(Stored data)
::::::

-- ==== Sys2Proof/Laws/Assembler.lean ====
section
/-! SUPPORT. What the lexer of assembler text can do: the case of letters, comments, lines (R85). -/

namespace Sys2Proof.Asm

/-- A token with its literal characters in capital letters; names are in capital letters already. -/
def Token.upper : Token → Token
  | .chr c => .chr c.toUpper
  | .str cs => .str (cs.map Char.toUpper)
  | t => t

/-- A place of the lexer, what it has read so far in capital letters. -/
def LexMode.upper : LexMode → LexMode
  | .name acc => .name (acc.map Char.toUpper)
  | .chr1 c => .chr1 c.toUpper
  | .str acc => .str (acc.map Char.toUpper)
  | m => m

/-- `Char.toUpper` moves nothing onto a character that is no letter, and leaves it where it is. -/
theorem toUpper_eq_iff {c d : Char} (h : d.isAlpha = false) : c.toUpper = d ↔ c = d := by
  constructor
  · intro e
    by_cases hc : 'a'.val ≤ c.val ∧ c.val ≤ 'z'.val
    · exfalso
      subst e
      have h2 : c.toUpper.val = c.val + ('A'.val - 'a'.val) := by
        unfold Char.toUpper; rw [dif_pos hc]
      have : c.toUpper.isUpper = true := by
        simp only [Char.isUpper, h2, decide_eq_true_eq, ge_iff_le]
        simp only [UInt32.le_iff_toNat_le, UInt32.toNat_add] at hc ⊢
        have a1 : 'a'.val.toNat = 97 := rfl
        have a2 : 'z'.val.toNat = 122 := rfl
        have a5 : ('A'.val - 'a'.val).toNat = 4294967264 := rfl
        rw [a1, a2] at hc
        rw [a5]
        change 65 ≤ _ ∧ _ ≤ 90
        constructor <;> omega
      simp [Char.isAlpha, this] at h
    · unfold Char.toUpper at e; rwa [dif_neg hc] at e
  · rintro rfl
    have : ¬ ('a'.val ≤ c.val ∧ c.val ≤ 'z'.val) := by
      intro hc
      have : c.isLower = true := by simpa [Char.isLower] using hc
      simp [Char.isAlpha, this] at h
    unfold Char.toUpper; rw [dif_neg this]

theorem nameToken_upper (acc : List Char) : nameToken (acc.map Char.toUpper) = nameToken acc := by
  simp [nameToken, Function.comp_def, List.map_reverse]

theorem nameToken_isUpper (acc : List Char) : (nameToken acc).upper = nameToken acc := by
  unfold nameToken; simp only; split <;> rfl

/-- The characters that begin another token are no letters. -/
theorem toUpper_delimiters (c : Char) :
    (c.toUpper = ' ' ↔ c = ' ') ∧ (c.toUpper = '\t' ↔ c = '\t') ∧ (c.toUpper = '\r' ↔ c = '\r') ∧
    (c.toUpper = ';' ↔ c = ';') ∧ (c.toUpper = ',' ↔ c = ',') ∧ (c.toUpper = '[' ↔ c = '[') ∧
    (c.toUpper = ']' ↔ c = ']') ∧ (c.toUpper = '"' ↔ c = '"') ∧ (c.toUpper = '\'' ↔ c = '\'') := by
  refine ⟨?_, ?_, ?_, ?_, ?_, ?_, ?_, ?_, ?_⟩ <;> exact toUpper_eq_iff (by decide)

theorem isDelimiter_upper (c : Char) : isDelimiter c.toUpper = isDelimiter c := by
  simp only [isDelimiter, toUpper_delimiters]

theorem beginToken_upper (c : Char) :
    (beginToken c.toUpper).1 = (beginToken c).1.map Token.upper ∧ (beginToken c.toUpper).2 = (beginToken c).2.upper := by
  simp only [beginToken, toUpper_delimiters]
  repeat' split
  all_goals exact ⟨rfl, rfl⟩

/-- R85: lexing commutes with writing the text in capital letters. -/
theorem lex_upper (m : LexMode) (cs : List Char) :
    lex m.upper (cs.map Char.toUpper) = (lex m cs).map (List.map Token.upper) := by
  induction m, cs using lex.induct with
  | case1 => rfl
  | case2 acc => simp [lex, LexMode.upper, nameToken_upper, nameToken_isUpper]
  | case3 => rfl
  | case4 => rfl
  | case5 c => rfl
  | case6 acc => rfl
  | case7 c cs ih =>
    obtain ⟨h1, h2⟩ := beginToken_upper c
    have e : lex LexMode.gap.upper ((c :: cs).map Char.toUpper) =
        (lex (beginToken c.toUpper).2 (cs.map Char.toUpper)).map ((beginToken c.toUpper).1 ++ ·) := rfl
    rw [e, h1, h2, ih]
    simp only [lex, Option.map_map]
    congr 1; funext ts; simp
  | case8 acc c cs hd ih =>
    obtain ⟨h1, h2⟩ := beginToken_upper c
    have e : lex (LexMode.name acc).upper ((c :: cs).map Char.toUpper) =
        (lex (beginToken c.toUpper).2 (cs.map Char.toUpper)).map
          (nameToken (acc.map Char.toUpper) :: (beginToken c.toUpper).1 ++ ·) := by
      simp only [LexMode.upper, List.map_cons, lex, isDelimiter_upper, hd, if_true]
    rw [e, h1, h2, ih]
    simp only [lex, hd, if_true, Option.map_map, nameToken_upper]
    congr 1; funext ts; simp [nameToken_isUpper]
  | case9 acc c cs hd ih =>
    simp only [List.map_cons, LexMode.upper, lex, isDelimiter_upper, hd] 
    simpa [LexMode.upper] using ih
  | case10 c cs ih => simpa [lex, LexMode.upper] using ih
  | case11 d cs ih =>
    have : ('\'' : Char).toUpper = '\'' := by decide
    simp only [List.map_cons, LexMode.upper, lex, this, if_true] 
    simp only [LexMode.upper] at ih
    rw [ih]; cases lex .gap cs <;> rfl
  | case12 d c cs h =>
    have : ¬ c.toUpper = '\'' := by rwa [toUpper_eq_iff (by decide)]
    simp [lex, LexMode.upper, h, this]
  | case13 acc cs ih =>
    have : ('"' : Char).toUpper = '"' := by decide
    simp only [List.map_cons, LexMode.upper, lex, this, if_true]
    simp only [LexMode.upper] at ih
    rw [ih]; cases lex .gap cs <;> simp [Token.upper]
  | case14 acc c cs h ih =>
    have : ¬ c.toUpper = '"' := by rwa [toUpper_eq_iff (by decide)]
    simpa [lex, LexMode.upper, h, this] using ih
  | case15 c cs ih => simpa [lex, LexMode.upper] using ih

/-- R85: a comment after tokens adds none. -/
theorem lex_comment {m : LexMode} {cs : List Char} {ts : List Token} (rest : List Char) (h : lex m cs = some ts) :
    lex m (cs ++ ';' :: rest) = some ts := by
  have hc : ∀ r, lex .comment r = some [] := by
    intro r; induction r with
    | nil => rfl
    | cons _ _ ih => simpa [lex] using ih
  have hb : beginToken ';' = ([], .comment) := rfl
  have hdl : isDelimiter ';' = true := rfl
  induction m, cs using lex.induct generalizing ts with
  | case1 => simp only [lex] at h; simpa [lex, hb, hc] using h
  | case2 acc => simp only [lex] at h; simp [lex, hb, hc, hdl]; simpa using h
  | case3 => simp only [lex] at h; simp [hc]; simpa using h
  | case4 => simp [lex] at h
  | case5 c => simp [lex] at h
  | case6 acc => simp [lex] at h
  | case7 c cs ih =>
    simp only [lex, Option.map_eq_some_iff, List.cons_append] at h ⊢
    obtain ⟨u, hu, e⟩ := h
    exact ⟨u, ih hu, e⟩
  | case8 acc c cs hd ih =>
    simp only [lex, hd, if_true, Option.map_eq_some_iff, List.cons_append] at h ⊢
    obtain ⟨u, hu, e⟩ := h
    exact ⟨u, ih hu, e⟩
  | case9 acc c cs hd ih =>
    simp only [lex, hd, List.cons_append] at h ⊢
    exact ih h
  | case10 c cs ih => simp only [lex, List.cons_append] at h ⊢; exact ih h
  | case11 d cs ih =>
    simp only [lex, if_true, Option.map_eq_some_iff, List.cons_append] at h ⊢
    obtain ⟨u, hu, e⟩ := h
    exact ⟨u, ih hu, e⟩
  | case12 d c cs hh => simp [lex, hh] at h
  | case13 acc cs ih =>
    simp only [lex, if_true, Option.map_eq_some_iff, List.cons_append] at h ⊢
    obtain ⟨u, hu, e⟩ := h
    exact ⟨u, ih hu, e⟩
  | case14 acc c cs hh ih =>
    simp only [lex, hh, List.cons_append, if_false] at h ⊢; exact ih h
  | case15 c cs ih => simp only [lex, List.cons_append] at h ⊢; exact ih h

/-- R85: a line that spells a line has its tokens but for the case of their letters. -/
theorem lex_spells {cs line : List Char} {ts : List Token} (hs : spells cs line) (h : lex .gap line = some ts) :
    ∃ us, lex .gap cs = some us ∧ us.map Token.upper = ts := by
  have := lex_upper .gap cs
  rw [hs] at this
  simp only [LexMode.upper] at this
  rw [h] at this
  simpa [eq_comm] using this

theorem upper_key {t : Token} {k} : t.upper = .key k ↔ t = .key k := by cases t <;> simp [Token.upper]
theorem upper_lit {t : Token} {k} : t.upper = .lit k ↔ t = .lit k := by cases t <;> simp [Token.upper]

theorem upper_chr {t : Token} {c : Char} (h : c.isAlpha = false) : t.upper = .chr c ↔ t = .chr c := by
  cases t <;> simp [Token.upper, toUpper_eq_iff h]

/-- A token that a change of case leaves alone. -/
def rigid : Token → Bool
  | .key _ => true
  | .lit _ => true
  | .chr c => !c.isAlpha
  | .str _ => false
  | _ => true

theorem upper_rigid {t u : Token} (h : rigid u = true) : t.upper = u ↔ t = u := by
  cases u with
  | key k => exact upper_key
  | lit k => exact upper_lit
  | chr c => exact upper_chr (by simpa [rigid] using h)
  | str c => simp [rigid] at h
  | lbrack => cases t <;> simp [Token.upper]
  | rbrack => cases t <;> simp [Token.upper]
  | comma => cases t <;> simp [Token.upper]

/-- R85: a line that spells a line of such tokens assembles to the same words. -/
theorem assembleLine_spells {cs line : List Char} {ts : List Token} (hs : spells cs line)
    (h : lex .gap line = some ts) (hr : ts.all rigid = true) : assembleLine cs = assembleLine line := by
  obtain ⟨us, h1, h2⟩ := lex_spells hs h
  have : us = ts := by
    clear h h1
    induction us generalizing ts with
    | nil => simpa using h2
    | cons u us ih =>
      cases ts with
      | nil => simp at h2
      | cons t ts =>
        simp only [List.map_cons, List.cons.injEq] at h2
        simp only [List.all_cons, Bool.and_eq_true] at hr
        rw [(upper_rigid hr.1).1 h2.1, ih hr.2 h2.2]
  rw [assembleLine, assembleLine, h1, h, this]
/-- R85: a line without a line end is one line, and ends at the next line end. -/
theorem splitLines_line_end (acc cs : List Char) (h : '\n' ∉ cs) :
    splitLines acc cs = [acc.reverse ++ cs] ∧
    ∀ text, splitLines acc (cs ++ '\n' :: text) = (acc.reverse ++ cs) :: splitLines [] text := by
  induction cs generalizing acc with
  | nil => simp [splitLines]
  | cons c cs ih =>
    simp only [List.mem_cons, not_or] at h
    have hc : ¬ c = '\n' := fun e => h.1 e.symm
    obtain ⟨a, b⟩ := ih (c :: acc) h.2
    constructor
    · simp [splitLines, hc, a]
    · intro text; simp [splitLines, hc, b]

/-- A text without quotes always has tokens. -/
theorem lex_total {m : LexMode} {cs : List Char} (h1 : '\'' ∉ cs) (h2 : '"' ∉ cs)
    (hm : m = .gap ∨ m = .comment ∨ ∃ acc, m = .name acc) : ∃ ts, lex m cs = some ts := by
  have hb : ∀ c : Char, c ≠ '\'' → c ≠ '"' →
      ((beginToken c).2 = .gap ∨ (beginToken c).2 = .comment ∨ ∃ acc, (beginToken c).2 = .name acc) := by
    intro c a b
    simp only [beginToken, a, b, if_false]
    repeat' split
    all_goals simp
  induction m, cs using lex.induct with
  | case1 => exact ⟨_, rfl⟩
  | case2 acc => exact ⟨_, rfl⟩
  | case3 => exact ⟨_, rfl⟩
  | case4 => simp at hm
  | case5 c => simp at hm
  | case6 acc => simp at hm
  | case7 c cs ih =>
    simp only [List.mem_cons, not_or] at h1 h2
    obtain ⟨u, hu⟩ := ih h1.2 h2.2 (hb c (fun e => h1.1 e.symm) (fun e => h2.1 e.symm))
    exact ⟨_, by simp only [lex, hu]; rfl⟩
  | case8 acc c cs hd ih =>
    simp only [List.mem_cons, not_or] at h1 h2
    obtain ⟨u, hu⟩ := ih h1.2 h2.2 (hb c (fun e => h1.1 e.symm) (fun e => h2.1 e.symm))
    exact ⟨_, by simp only [lex, hd, hu]; rfl⟩
  | case9 acc c cs hd ih =>
    simp only [List.mem_cons, not_or] at h1 h2
    obtain ⟨u, hu⟩ := ih h1.2 h2.2 (.inr (.inr ⟨_, rfl⟩))
    exact ⟨_, by simp only [lex, hd]; exact hu⟩
  | case10 c cs ih => simp at hm
  | case11 d cs ih => simp at hm
  | case12 d c cs hh => simp at hm
  | case13 acc cs ih => simp at hm
  | case14 acc c cs hh ih => simp at hm
  | case15 c cs ih =>
    simp only [List.mem_cons, not_or] at h1 h2
    exact ih h1.2 h2.2 (.inr (.inl rfl))

end Sys2Proof.Asm
end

::::::

== Task prompt ==
Set down the lines of the records exactly, from the first one through the line containing "far in capital letters. -/", and add nothing else.

== Answer for this exercise ==
-- ==== Sys2Proof/Laws/Assembler.lean ====
section
/-! SUPPORT. What the lexer of assembler text can do: the case of letters, comments, lines (R85). -/

namespace Sys2Proof.Asm

/-- A token with its literal characters in capital letters; names are in capital letters already. -/
def Token.upper : Token → Token
  | .chr c => .chr c.toUpper
  | .str cs => .str (cs.map Char.toUpper)
  | t => t

/-- A place of the lexer, what it has read so far in capital letters. -/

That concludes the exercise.